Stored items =
-- ==== Sys2Proof/Certificates/Slice0/Obligations.lean ====
section
/-! DEFINITION. The statements about the model, for the provers, and the words they are said in. A statement about what
a command does says the whole state it ends in: `wroteV`, `wroteX` and `raised` are written out from R171 and R180,
not from the model's own operations, so each of them is a frame as well. -/

namespace Sys2Proof.Claims

open Sys2Proof.Machine

/-- The format-R word (R81): `op` 31:24, `d` 23:20, `a` 19:16, `b` 15:12, `c` 11:8, `z` 7:0 = 0. -/
def cmdWord (op : BitVec 8) (d a b c : Fin 16) : Word :=
  op ++ BitVec.ofFin (w := 4) d ++ BitVec.ofFin (w := 4) a ++ BitVec.ofFin (w := 4) b ++ BitVec.ofFin (w := 4) c ++ 0#8

/-- The format-I word (R82): `op` 31:24, `d` 23:20, `a` 19:16 = 0, `imm16` 15:0. -/
def immWord (op : BitVec 8) (d : Fin 16) (imm : BitVec 16) : Word := op ++ BitVec.ofFin (w := 4) d ++ 0#4 ++ imm

/-- The state after a command completed that wrote nothing (R171). -/
def completed (s : State) : State := { s with queue := s.queue.tail, doneCnt := s.doneCnt + 1 }

/-- The state after a command completed with the vector `r` in `V[d]` (R171): every other register, the error state,
`RSEL`, the SHA-256 unit and the outside world's list are as before. -/
def wroteV (s : State) (d : VReg) (r : Vec) : State :=
  { s with v := s.v.set d (some r), queue := s.queue.tail, doneCnt := s.doneCnt + 1 }

/-- The state after a command completed with `n` modulo 2^64 in `X[d]` (R171, R13). -/
def wroteX (s : State) (d : XReg) (n : Nat) : State :=
  { s with x := s.x.set d (BitVec.ofNat 64 n), queue := s.queue.tail, doneCnt := s.doneCnt + 1 }

/-- The state after a command raised the error numbered `code` (R180, R179). -/
def raised (s : State) (code : Nat) : State :=
  { s with err := true, errCode := BitVec.ofNat 8 code, errCmd := s.queue.headD 0, queue := [] }

/-- The command completes, with a vector in `V[d]` that has the property. -/
def Makes (i : Instr) (s : State) (d : VReg) (P : Vec → Prop) : Prop :=
  ∃ r, exec i s = .next (wroteV s d r) ∧ P r

/-- `r` is the vector of size `n` with the given storage bytes (R8). -/
def HasBytes (r : Vec) (n : Nat) (g : Nat → Byte) : Prop :=
  r.size = n ∧ r.bytes.length = (n + 7) / 8 ∧ ∀ k < (n + 7) / 8, r.byte k = g k

/-- `r` is the vector of size `n` with the given logical bits, and scratch bits 0 (R7, R9). -/
def HasBits (r : Vec) (n : Nat) (f : Nat → Bool) : Prop :=
  r.size = n ∧ r.bytes.length = (n + 7) / 8 ∧ (∀ i < n, r.bit i = f i) ∧
    ∀ i, n ≤ i → i < 8 * ((n + 7) / 8) → r.bit i = false

/-- The registers a command reads as vectors, in R184's order: `d` where it is modified in place, then the fields R85
marks `V`. -/
def vectorOperands : Instr → List VReg
  | .nop             => []
  | .xli _ _         => []
  | .xlis _ _        => []
  | .vzero _ _       => []
  | .vbits _ a       => [a]
  | .vuint _ _ _     => []
  | .vcopy _ a       => [a]
  | .vfree _         => []
  | .vsize _ a       => [a]
  | .vgetb _ a _     => [a]
  | .vsetb d _ _     => [d]
  | .vsety d _ _     => [d]
  | .vsetu d _ _ _   => [d]
  | .vslice _ a _ _  => [a]
  | .veq _ a b       => [a, b]
  | .vnot _ a        => [a]
  | .vor _ a b       => [a, b]
  | .vand _ a b      => [a, b]
  | .vxor _ a b      => [a, b]
  | .vchoose _ a b c => [a, b, c]
  | .vmaj _ a b c    => [a, b, c]
  | .vshl _ a _      => [a]
  | .vshr _ a _      => [a]
  | .vrol _ a _      => [a]
  | .vror _ a _      => [a]
  | .vadd _ a b      => [a, b]
  | .vclz _ a        => [a]
  | .vtobin _ a      => [a]
  | .vtohex _ a      => [a]
  | .vtodec _ a      => [a]
  | .vpad _ a        => [a]
  | .vhash _ a       => [a]

/-- The vector register a command writes (R85). -/
def vDest : Instr → Option VReg
  | .nop             => none
  | .xli _ _         => none
  | .xlis _ _        => none
  | .vzero d _       => some d
  | .vbits d _       => some d
  | .vuint d _ _     => some d
  | .vcopy d _       => some d
  | .vfree d         => some d
  | .vsize _ _       => none
  | .vgetb _ _ _     => none
  | .vsetb d _ _     => some d
  | .vsety d _ _     => some d
  | .vsetu d _ _ _   => some d
  | .vslice d _ _ _  => some d
  | .veq _ _ _       => none
  | .vnot d _        => some d
  | .vor d _ _       => some d
  | .vand d _ _      => some d
  | .vxor d _ _      => some d
  | .vchoose d _ _ _ => some d
  | .vmaj d _ _ _    => some d
  | .vshl d _ _      => some d
  | .vshr d _ _      => some d
  | .vrol d _ _      => some d
  | .vror d _ _      => some d
  | .vadd d _ _      => some d
  | .vclz _ _        => none
  | .vtobin d _      => some d
  | .vtohex d _      => some d
  | .vtodec d _      => some d
  | .vpad d _        => some d
  | .vhash d _       => some d

/-- The scalar register a command writes (R85). -/
def xDest : Instr → Option XReg
  | .xli d _     => some d
  | .xlis d _    => some d
  | .vsize d _   => some d
  | .vgetb d _ _ => some d
  | .veq d _ _   => some d
  | .vclz d _    => some d
  | _            => none

/-- Whether the command stores to byte `k` of `V[r]` (R64): the three commands that modify a register in place store
to the bytes their scalar operands select, every other vector command to all of its destination. -/
def storesTo (i : Instr) (s : State) (r : VReg) (k : Nat) : Prop :=
  match i with
  | .vsetb d a _   => r = d ∧ k = (s.sx a).toNat / 8
  | .vsety d a _   => r = d ∧ k = (s.sx a).toNat
  | .vsetu d _ b c => r = d ∧ (s.sx b).toNat ≤ k ∧ k < (s.sx b).toNat + (s.sx c).toNat
  | i              => vDest i = some r

/-- Two vectors that differ at most in scratch bits (R9). -/
def LogicEq (p q : Vec) : Prop := p.size = q.size ∧ ∀ i < p.size, p.bit i = q.bit i

/-- Two states that differ at most in the scratch bits of their vector registers. -/
def SameButScratch (s t : State) : Prop :=
  t = { s with v := t.v } ∧
    ∀ r : VReg, (s.getV r = none ∧ t.getV r = none) ∨
      ∃ p q, s.getV r = some p ∧ t.getV r = some q ∧ LogicEq p q

/-- A mask and a match value for each row of spec/opcode_table.json: a word is the row's command when its masked bits
are the match value. -/
def tableRows : List (Word × Word) :=
  [(0xFFFFFFFF, 0x01000000), (0xFF0F0000, 0x02000000), (0xFF0F0000, 0x03000000), (0xFF00FFFF, 0x10000000),
   (0xFF00FFFF, 0x11000000), (0xFF000FFF, 0x12000000), (0xFF00FFFF, 0x13000000), (0xFF0FFFFF, 0x14000000),
   (0xFF00FFFF, 0x15000000), (0xFF000FFF, 0x20000000), (0xFF000FFF, 0x21000000), (0xFF000FFF, 0x22000000),
   (0xFF0000FF, 0x23000000), (0xFF0000FF, 0x24000000), (0xFF000FFF, 0x30000000), (0xFF00FFFF, 0x31000000),
   (0xFF000FFF, 0x32000000), (0xFF000FFF, 0x33000000), (0xFF000FFF, 0x34000000), (0xFF0000FF, 0x35000000),
   (0xFF0000FF, 0x36000000), (0xFF000FFF, 0x40000000), (0xFF000FFF, 0x41000000), (0xFF000FFF, 0x42000000),
   (0xFF000FFF, 0x43000000), (0xFF000FFF, 0x50000000), (0xFF00FFFF, 0x51000000), (0xFF00FFFF, 0x60000000),
   (0xFF00FFFF, 0x61000000), (0xFF00FFFF, 0x62000000), (0xFF00FFFF, 0x70000000), (0xFF00FFFF, 0x71000000)]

PROMPT =
Keep only those lines of the records that hold "each", and return them.

SOLUTION FOR THIS TASK =
not from the model's own operations, so each of them is a frame as well. -/
/-- A mask and a match value for each row of spec/opcode_table.json: a word is the row's command when its masked bits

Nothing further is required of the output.